■ Problem statement
Only the number is wanted: tally the lines below that contain the word "every".

■ Entries shown

-- ==== Sys2Proof/Machine/Ops.lean ====
section
/-! DEFINITION. The named operations over the byte memory and the sessions that every meaning is
written with (10_state.md R17 to R25; 20_memory.md R32 to R44). FRAMER has no trap to take (R118):
the only other end of a command is the model-level `MemFault`. -/

namespace Sys2Proof.Machine

/-! ### The byte memory -/

/-- What an address that the memory does not list reads as (DESIGN CHOICE, log 5). -/
def Memory.fill : Byte := 0

/-- The canonical form: addresses strictly rising and inside the address space (R32), and no entry
equal to what an unlisted address reads as. -/
abbrev Memory.wf (m : Memory) : Prop :=
  m.Pairwise (fun c d => c.1 < d.1) ∧ ∀ c ∈ m, c.1 < addressLimit ∧ c.2 ≠ Memory.fill

/-- The byte at an address (R41). -/
def Memory.read : Memory → Nat → Byte
  | [], _ => Memory.fill
  | (k, w) :: m, a => if k = a then w else Memory.read m a

/-- The memory with one byte written, in canonical form again (R41). -/
def Memory.write : Memory → Nat → Byte → Memory
  | [], a, v => if v = Memory.fill then [] else [(a, v)]
  | (k, w) :: m, a, v =>
    if a < k then (if v = Memory.fill then (k, w) :: m else (a, v) :: (k, w) :: m)
    else if a = k then (if v = Memory.fill then m else (a, v) :: m)
    else (k, w) :: Memory.write m a v

/-- The `n` bytes from `a` upward. -/
def Memory.bytes (m : Memory) (a n : Nat) : List Byte :=
  (List.range n).map (fun j => m.read (a + j))

/-! ### Checked accesses -/

/-- `MEM_OK(addr, kind)` (R8, R40). -/
def memOk (p : Params) (a : Nat) (kind : AccessKind) : Bool :=
  p.regions.any (fun r => decide (r.base ≤ a) && decide (a < r.base + r.size) &&
    match kind with
    | .R => r.readable
    | .W => r.writable)

/-- The check every byte access makes: `addr < 2^AW` and `MEM_OK(addr, kind)` (R40). An address that
ran past the top does not wrap: it fails the check (R39). -/
def State.allows (s : State) (a : Nat) (kind : AccessKind) : Bool :=
  decide (a < addressLimit) && memOk s.params a kind

/-- The end of a piece of a command: a value, or `MemFault(addr)` with the state it leaves (R40). -/
inductive Attempt (α : Type)
  | done (v : α) (s : State)
  | memFault (address : Nat) (left : State)
  deriving DecidableEq, Repr

/-- `MemRead(addr, 1)` (R14, R40). -/
def memRead (a : Nat) (s : State) : Attempt Byte :=
  if s.allows a .R then .done (s.mem.read a) s else .memFault a s

/-- The state with one byte of memory written, unchecked. -/
def State.poke (s : State) (a : Nat) (v : Byte) : State :=
  { s with mem := s.mem.write a v }

/-- `MemWrite(addr, 1, v)` (R14, R40). -/
def memWrite (a : Nat) (v : Byte) (s : State) : Attempt Unit :=
  if s.allows a .W then .done () (s.poke a v) else .memFault a s

/-! ### Sessions and results -/

/-- `NSESS` (R8, R17). -/
def State.nsess (s : State) : Nat := s.sess.length

/-- `sess[h]`. A command reaches it only with `h < NSESS` (R62); the reset session stands past the
end (log 19). -/
def State.session (s : State) (h : Nat) : Session := s.sess.getD h Session.reset

/-- `sess[h] <- x`: every field of one session. -/
def State.setSession (s : State) (h : Nat) (x : Session) : State :=
  { s with sess := s.sess.set h x }

/-- `return (o, ...)`: the result record goes to the caller (R14, R66). -/
def State.respond (s : State) (r : Result) : State :=
  { s with results := s.results ++ [r] }

/-- A command that ends with `return`. -/
def returns (r : Result) (s : State) : Host.Outcome State Fault Refusal :=
  .next (s.respond r)

/-- The end of a command: its result record, or the model-level fault (R118, R128). -/
def finish : Attempt Result → Host.Outcome State Fault Refusal
  | .done r s => returns r s
  | .memFault a s => .fault (.memFault a s)

/-! ### The caller between commands -/

/-- The caller writes a byte of its own memory (R28, R45); `MEM_OK` limits FRAMER, not the caller
(log 9). -/
def callerStore (a : Word) (v : Byte) (s : State) : State :=
  s.poke a.toNat v

/-- Reset: every session holds the values of R31, and nothing else changes (R136). -/
def resetSessions (s : State) : State :=
  { s with sess := s.sess.map (fun _ => Session.reset) }

end Sys2Proof.Machine
end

■ Written answer
4